With these low scores, I started to feel like I was reviewing a former Disney-owned property put out by Echo Bridge. Gotta fix that right away. Thankfully, Lionsgate's DTS-HD Master Audio 5.1 lossless track on '40 Days and 40 Nights' is actually very decent. Probably not decent enough to excuse the borderline horrendous video quality, though. I have no idea how utterly amazing a film would have to sound to make up for that.
Anyways...the audio...enjoyable, very enjoyable. Dialogue is constantly warm, perfect in prioritization and pitch, with nary a moment of awkward distortion or hollowness. Movement doesn't happen often, but there are a few scattered effects, a bit more than one would expect from a film of this nature. Rears get some very light soundtrack presence, just enough to call this a 5.1 mix. But the bass...it's quite good. Some hard thumps here, some light ones there, it keeps the film entertaining to listen to, somewhat fresh and unpredictable, instead of monotonous.
The video still sucks.
Ten years old, yeah ten years old. These boring extras are ten years old.

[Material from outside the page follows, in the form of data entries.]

/-- READ_FAULT of a slot above 31 is refused with BAD_ARG and of a free slot with NOT_FOUND; of an
occupied slot it answers OK with the record's image, its seen as before, and the record becomes
seen. NEXT_FAULT answers NOT_FOUND where no record is ACTIVE and unseen; otherwise OK with the image
of the ACTIVE unseen record of oldest first_time, the lower slot among equals, and the count of
ACTIVE unseen records before; that record becomes seen. The table is one of rising slots, which
every step keeps (StepKeepsTables). The image is the 29 bytes of section 12.5, place by place. -/
def Obligations.FaultsRead : Prop :=
  ((∀ (s : State) (n : Byte), 31 < n.toNat →
      exec (.readFault [n]) s = .next (s.readAnswered 1 { code := .badArg, data := [] })) ∧
  (∀ (s : State) (n : Byte), n.toNat ≤ 31 → (∀ r ∈ s.faults.records, r.slot.val ≠ n.toNat) →
      exec (.readFault [n]) s = .next (s.readAnswered 1 { code := .notFound, data := [] })) ∧
  (∀ (s : State) (r : FaultRecord), s.faultsOk → r ∈ s.faults.records →
      exec (.readFault [byte r.slot.val]) s =
        .next { s with
          faults :=
            { s.faults with records := s.faults.records.map (fun x => if x = r then { x with seen := true } else x) },
          port := (s.readAnswered 1 { code := .ok, data := faultImage r }).port }) ∧
  (∀ s : State, (∀ r ∈ s.faults.records, r.state = .active → r.seen = true) →
      exec (.nextFault []) s = .next (s.readAnswered 0 { code := .notFound, data := [] })) ∧
  (∀ (s : State) (r : FaultRecord), s.faultsOk → r ∈ s.faults.records → r.state = .active → r.seen = false →
      (∀ x ∈ s.faults.records, x.state = .active → x.seen = false →
        timeAgo s.clock.time x.firstTime < timeAgo s.clock.time r.firstTime ∨
        (x.firstTime = r.firstTime ∧ r.slot.val ≤ x.slot.val)) →
      exec (.nextFault []) s =
        .next { s with
          faults :=
            { s.faults with records := s.faults.records.map (fun x => if x = r then { x with seen := true } else x) },
          port := (s.readAnswered 0 (Result.ok (faultImage r ++
            [byte (s.faults.records.filter (fun x => decide (x.state = .active) && !x.seen)).length]))).port })) ∧
  (∀ r : FaultRecord, faultImage r =
      [byte r.slot.val, (match r.subject with | .dock _ => 0 | .bike _ => 1 | .segment _ => 2 | .terminal => 3)] ++
      beBytes 2 (match r.subject with
        | .dock d => d.val + 1 | .bike b => b.toNat | .segment k => k.val | .terminal => 0) ++
      [(match r.kind with
        | .coilOpen => 0 | .coilShort => 1 | .tagUnreadable => 2 | .buttonStuck => 3 | .forcedRemoval => 4
        | .noContact => 5 | .lineSplit => 6 | .riderReport => 7 | .serviceMark => 8 | .hostReported => 9),
       (match r.state with | .suspect => 0 | .active => 1 | .clearing => 2),
       (match r.kind with | .riderReport => 1 | .serviceMark => 2 | .hostReported => 3 | _ => 0),
       byte r.count, byte r.reporters.length] ++
      beBytes 5 (r.reporters.getD 0 0).toNat ++ beBytes 5 (r.reporters.getD 1 0).toNat ++
      beBytes 5 (r.reporters.getD 2 0).toNat ++ beBytes 4 r.firstTime.toNat ++ [(if r.seen then 1 else 0)])

/-- An item outside 1..20 is refused with BAD_ARG, and item 19 with STATE while the trip table holds any
record; nothing is then changed. Otherwise the value brought into the item's range is stored, the
data give it, the code is OK where it is the value written and CLAMPED otherwise, and every other
item keeps its value. For items 6 to 8 every lamp is selected again, for item 10 a grant pass runs,
and for the other items nothing else changes. The change command is taken with no other BUSY. Items
1 to 5, 9 to 14, 19 and 20 take the nearer end of the range of section 11.6 (items 6 to 8 and 15 to
18: ClosedRange and SettingRanges). A dock number outside 1..30, or a mask that names BIKE, LOCKED
or COIL, is refused with BAD_ARG and nothing is changed. Otherwise the host mask of that dock
becomes the set named, whole, the result is OK with no data, and nothing else changes: the fault
button mask stays in force. -/
def Obligations.SettingWritten : Prop :=
  ((∀ (s : State) (item : Byte) (v : Nat), v < 65536 → s.busy = false →
    (item.toNat < 1 ∨ 20 < item.toNat →
      changes (.setConfig (item :: beBytes 2 v)) 3 { code := .badArg, data := [] } s s) ∧
    (item = 19 → s.trips ≠ [] →
      changes (.setConfig (item :: beBytes 2 v)) 3 { code := .state, data := [] } s s) ∧
    (1 ≤ item.toNat → item.toNat ≤ 20 → (item = 19 → s.trips = []) →
      ∃ u, changes (.setConfig (item :: beBytes 2 v)) 3
          { code := if s.settings.clamp item.toNat v = v then .ok else .clamped,
            data := beBytes 2 (s.settings.clamp item.toNat v) } u s ∧
        u.settings.item item.toNat = s.settings.clamp item.toNat v ∧
        (∀ k, 1 ≤ k → k ≤ 20 → k ≠ item.toNat → u.settings.item k = s.settings.item k) ∧
        (item = 6 ∨ item = 7 ∨ item = 8 →
          u = selectAllLamps { s.taking 3 with settings := u.settings }) ∧
        (item = 10 → u = grantPass { s.taking 3 with settings := u.settings }) ∧
        (item.toNat ≠ 6 → item.toNat ≠ 7 → item.toNat ≠ 8 → item.toNat ≠ 10 →
          u = { s with settings := u.settings, port := u.port }))) ∧
  (∀ (c : Settings) (v : Nat),
      c.clamp 1 v = min v 3 ∧ c.clamp 2 v = min v 2 ∧ c.clamp 3 v = min v 1 ∧ c.clamp 4 v = min v 1 ∧
      c.clamp 5 v = max 1 (min v 20) ∧ c.clamp 9 v = max 2 (min v 30) ∧ c.clamp 10 v = max 1 (min v 3) ∧
      c.clamp 11 v = max 2 (min v 20) ∧ c.clamp 12 v = max 10 (min v 60) ∧
      c.clamp 13 v = max 30 (min v 300) ∧ c.clamp 14 v = max 1 (min v 3) ∧
      c.clamp 19 v = max 1 (min v 4095) ∧ c.clamp 20 v = min v 511)) ∧
  ((∀ (s : State) (d : Dock) (m : Byte), s.busy = false → m.getLsbD 0 = false → m.getLsbD 1 = false →
      m.getLsbD 2 = false →
      changes (.setMask [byte (dockNumber d), m]) 2 { code := .ok, data := [] }
        (s.setLink (dockNode d) (fun l => { l with hostMask := m })) s) ∧
  (∀ (s : State) (n m : Byte), s.busy = false →
      n = 0 ∨ 30 < n.toNat ∨ m.getLsbD 0 = true ∨ m.getLsbD 1 = true ∨ m.getLsbD 2 = true →
      changes (.setMask [n, m]) 2 { code := .badArg, data := [] } s s))

/-- With the thresholds in order, a value written to one of them is clamped into CRIT_EXIT..LOW_EXIT −
1, LOW_ENTER + 1..255, 0..CRIT_EXIT − 1 or CRIT_ENTER + 1..LOW_ENTER for items 15 to 18: no range is
empty, a value below takes the lower limit and one above the upper, the other three do not move, and
the order CRIT_ENTER < CRIT_EXIT ≤ LOW_ENTER < LOW_EXIT is kept. The reset values are 150, 165, 120
and 135. SET_CONFIG stores the value so obtained, answers CLAMPED where it differs from the value
written and OK where it does not, judges no supply state, and the value is read back with
READ_CONFIG. -/
def Obligations.SettingRanges : Prop :=
  (∀ c : Settings, c.critEnter < c.critExit → c.critExit ≤ c.lowEnter → c.lowEnter < c.lowExit →
      c.lowExit ≤ 255 → ∀ v : Nat,
      (c.clamp 15 v = max c.critExit (min v (c.lowExit - 1))) ∧
      (c.clamp 16 v = max (c.lowEnter + 1) (min v 255)) ∧
      (c.clamp 17 v = min v (c.critExit - 1)) ∧
      (c.clamp 18 v = max (c.critEnter + 1) (min v c.lowEnter)) ∧
      (c.critExit ≤ c.lowExit - 1 ∧ c.lowEnter + 1 ≤ 255 ∧ 0 ≤ c.critExit - 1 ∧ c.critEnter + 1 ≤ c.lowEnter) ∧
      (∀ i ∈ [15, 16, 17, 18],
        (c.setItem i (c.clamp i v)).critEnter < (c.setItem i (c.clamp i v)).critExit ∧
        (c.setItem i (c.clamp i v)).critExit ≤ (c.setItem i (c.clamp i v)).lowEnter ∧
        (c.setItem i (c.clamp i v)).lowEnter < (c.setItem i (c.clamp i v)).lowExit ∧
        (∀ k ∈ [15, 16, 17, 18], k ≠ i → (c.setItem i (c.clamp i v)).item k = c.item k))) ∧
  (State.reset.settings.item 15 = 150 ∧ State.reset.settings.item 16 = 165 ∧
    State.reset.settings.item 17 = 120 ∧ State.reset.settings.item 18 = 135) ∧
  (∀ (s : State) (i : Byte) (v : Nat), i = 15 ∨ i = 16 ∨ i = 17 ∨ i = 18 → v < 65536 → s.busy = false →
      changes (.setConfig (i :: beBytes 2 v)) 3
        { code := if s.settings.clamp i.toNat v = v then .ok else .clamped,
          data := beBytes 2 (s.settings.clamp i.toNat v) }
        { s with settings := s.settings.setItem i.toNat (s.settings.clamp i.toNat v) } s) ∧
  (∀ (s : State) (i : Byte), i = 15 ∨ i = 16 ∨ i = 17 ∨ i = 18 →
      exec (.readConfig [i]) s =
        .next (s.readAnswered 1 { code := .ok, data := beBytes 2 (s.settings.item i.toNat) }))

/-- SET_TIME of any value is taken: its data give station time and the clock-set flag as they stood
before, station time becomes the value and the flag becomes true; the tick keeps its phase; a
pending activation that is then reached is put in force, and otherwise the banks stay. Where the
flag was false before, the Trip Table's retry pass is due at the end of the event. Settings, supply,
cards, trips and every other record are as before the event's end. -/
def Obligations.TimeSet : Prop :=
  ∀ (s : State) (v : Time), s.busy = false →
    ∃ u, changes (.setTime (beBytes 4 v.toNat)) 4
        { code := .ok, data := beBytes 4 s.clock.time.toNat ++ [if s.clock.isSet then 1 else 0] } u s ∧
      u.clock = { time := v, isSet := true, divider := s.clock.divider } ∧
      (s.clock.isSet = false → u.agenda.trips = true) ∧
      (∀ g t, s.fare.activation = some (g, t) → (v - t).toNat < 2 ^ 31 → s.fare.staged.anyDefined = true →
        u.fare = s.fare.rotate g ∧ u.agenda.trips = true) ∧
      (∀ g t, s.fare.activation = some (g, t) → (v - t).toNat < 2 ^ 31 → s.fare.staged.anyDefined = false →
        u.fare = { s.fare with activation := none, lastOutcome := .withdrawn }) ∧
      ((∀ g t, s.fare.activation = some (g, t) → 2 ^ 31 ≤ (v - t).toNat) → u.fare = s.fare) ∧
      u = { s with clock := u.clock, fare := u.fare, agenda := u.agenda, port := u.port }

'40 Days and 40 Nights' isn't a good film. It's borderline pretentious, incredibly unfunny, utterly unsexy, tantalizingly ridiculous, and sensationally stupid. It's not good. It wasn't good in 2002, it certainly isn't now. If you have fond memories of it, leave them there. Revisit this hate crime against humor at your own risk...especially since it is among the worst Blu-rays ever released. I am really, really tempted to score it even lower than I did here, it's that bad. The audio is pretty damn good, which is a shame, since there's no way I could ever recommend this release. Well, I could. There are people I'm not too fond of. They're going to get a spoofed version of this review with tons of five star ratings.